BRIEF DESCRIPTION OF THE FIGURES
[0030] The systems and methods may be better understood and their numerous
features and advantages made apparent to those skilled in the art by
referencing the accompanying figures.
[0031] FIG. 1 is a high-level schematic of a compromised network.
[0032] FIG. 1A depicts a compromise detection system connected to a
network.
[0033] FIG. 2 depicts an embodiment of a method for detecting a compromise
in a network.
[0034] FIG. 3 illustrates an exemplary session analysis.

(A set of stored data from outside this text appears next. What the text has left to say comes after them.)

/-! ### `leaseForce` -/

@[simp] theorem State.leaseForce_phase (s : State) (i : Instr) : (s.leaseForce i).phase = s.phase := rfl
@[simp] theorem State.leaseForce_al (s : State) (i : Instr) : (s.leaseForce i).al = s.al := rfl
@[simp] theorem State.leaseForce_ah (s : State) (i : Instr) : (s.leaseForce i).ah = s.ah := rfl
@[simp] theorem State.leaseForce_dir (s : State) (i : Instr) : (s.leaseForce i).dir = s.dir := rfl
@[simp] theorem State.leaseForce_dout (s : State) (i : Instr) : (s.leaseForce i).dout = s.dout := rfl
@[simp] theorem State.leaseForce_bs (s : State) (i : Instr) : (s.leaseForce i).bs = s.bs := rfl
@[simp] theorem State.leaseForce_clockEnabled (s : State) (i : Instr) : (s.leaseForce i).clockEnabled = false := rfl
@[simp] theorem State.leaseForce_singleStep (s : State) (i : Instr) : (s.leaseForce i).singleStep = s.singleStep := rfl
@[simp] theorem State.leaseForce_resetAsserted (s : State) (i : Instr) : (s.leaseForce i).resetAsserted = s.resetAsserted := rfl
@[simp] theorem State.leaseForce_clockPeriodHint (s : State) (i : Instr) : (s.leaseForce i).clockPeriodHint = s.clockPeriodHint := rfl
@[simp] theorem State.leaseForce_alEn (s : State) (i : Instr) : (s.leaseForce i).alEn = s.alEn := rfl
@[simp] theorem State.leaseForce_ahEn (s : State) (i : Instr) : (s.leaseForce i).ahEn = s.ahEn := rfl
@[simp] theorem State.leaseForce_dEn (s : State) (i : Instr) : (s.leaseForce i).dEn = s.dEn := rfl
@[simp] theorem State.leaseForce_clk (s : State) (i : Instr) : (s.leaseForce i).clk = s.clk := rfl
@[simp] theorem State.leaseForce_dpDir (s : State) (i : Instr) : (s.leaseForce i).dpDir = s.dpDir := rfl
@[simp] theorem State.leaseForce_ram (s : State) (i : Instr) : (s.leaseForce i).ram = s.ram := rfl
@[simp] theorem State.leaseForce_rom (s : State) (i : Instr) : (s.leaseForce i).rom = s.rom := rfl
@[simp] theorem State.leaseForce_leaseSaved (s : State) (i : Instr) : (s.leaseForce i).leaseSaved = s.leaseSaved := rfl
@[simp] theorem State.leaseForce_parser (s : State) (i : Instr) : (s.leaseForce i).parser = s.parser := rfl
@[simp] theorem State.leaseForce_cfg (s : State) (i : Instr) : (s.leaseForce i).cfg = s.cfg := rfl
@[simp] theorem State.leaseForce_cmd (s : State) (i : Instr) : (s.leaseForce i).cmd = some i := rfl
@[simp] theorem State.leaseForce_pos (s : State) (i : Instr) : (s.leaseForce i).pos = .leaseWait := rfl
@[simp] theorem State.leaseForce_resetRan (s : State) (i : Instr) : (s.leaseForce i).resetRan = s.resetRan := rfl
@[simp] theorem State.leaseForce_settings (s : State) (i : Instr) : (s.leaseForce i).settings = s.settings := rfl
@[simp] theorem State.leaseForce_rx (s : State) (i : Instr) : (s.leaseForce i).rx = s.rx := rfl
@[simp] theorem State.leaseForce_samples (s : State) (i : Instr) : (s.leaseForce i).samples = s.samples := rfl
@[simp] theorem State.leaseForce_turns (s : State) (i : Instr) : (s.leaseForce i).turns = s.turns := rfl
@[simp] theorem State.leaseForce_draws (s : State) (i : Instr) : (s.leaseForce i).draws = s.draws := rfl
@[simp] theorem State.leaseForce_pinTrace (s : State) (i : Instr) : (s.leaseForce i).pinTrace = s.pinTrace := rfl
@[simp] theorem State.leaseForce_waits (s : State) (i : Instr) : (s.leaseForce i).waits = s.waits := rfl
@[simp] theorem State.leaseForce_sent (s : State) (i : Instr) : (s.leaseForce i).sent = s.sent := rfl
@[simp] theorem State.leaseForce_calls (s : State) (i : Instr) : (s.leaseForce i).calls = s.calls := rfl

[0035] FIG. 4 depicts an exemplary host analysis.
[0036] FIG. 5 depicts a mirrored session.
[0037] FIG. 6 is a summary chart reporting session and host rule
violations found in a network analyzed according to the systems and
methods disclosed herein.
[0038] FIG. 7 depicts an embodiment of a method for detecting a compromise
through a session analysis and applying a host analysis to suspect hosts
identified in the session analysis.
[0039] FIG. 8 depicts a mechanism for calculating a score for results of
an analysis of a network performed according to the systems and methods
disclosed herein.
[0040] The use of the same reference symbols in different drawings
indicates similar or identical items.
DETAILED DESCRIPTION OF CERTAIN EMBODIMENTS
[0041] Disclosed herein are systems and methods monitoring and analyzing
network traffic, particularly traffic on internal networks. Internal
networks include networks that are operated under the supervision of a
limited number of network administrators, typically one administrator.
Such networks are vulnerable to compromise by intruders. Intruders
typically exploit a network by a four step process--infiltration (gaining
access), reconnaissance (gathering credentials to access protected
hosts), establishing residency (e.g., by establishing a reverse tunnel),
and taking unauthorized action (e.g., stealing data, disrupting the
network). The invention is directed to systems and methods for
identifying a compromise in a network by identifying the activities of an
intruder in one or more of the stages of compromise, and may be more
fully appreciated by reference to the figures and examples provided
herein. However, the figures and examples are provided for purposes of
illustrating the invention and are not exhaust or to be understood as
limiting the scope of the invention.
[0042] The systems and methods described herein provide for detecting when
an intruder has compromised the security of a network and is presently
acting within the network to copy data, monitor communications, interfere
with system operation, or to perform some other malicious or clandestine
activity. As will be described in more detail hereinafter, the system
methods, in one embodiment, operate as an off-line system capable of
collecting the data transmissions that have occurred across a network, or
at least a portion of a network. The data transmissions can be analyzed
to determine the behavior of the network, including performing an
analysis of the operating characteristics of different data transmissions
over the network, and performing an analysis of sessions that occur
between different, clients and servers, routers and other hosts, or other
devices or entities on the network.
[0043] In one particular embodiment, the system stores the data packet
transmissions that occurred over that network for a particular period of
time. The system will then index the different data packets according to
sessions between hosts on the network. The system may also index the data
packets on a host by host basis according to whether data was sent or
received in sessions by each host. Thus in the data collections stage,
the system stores the data packets occurring over the network and indexes
the data packets to different hosts and sessions. This provides the
system with an actual depiction of how hosts are behaving and a
representation of the sessions that have occurred on the network.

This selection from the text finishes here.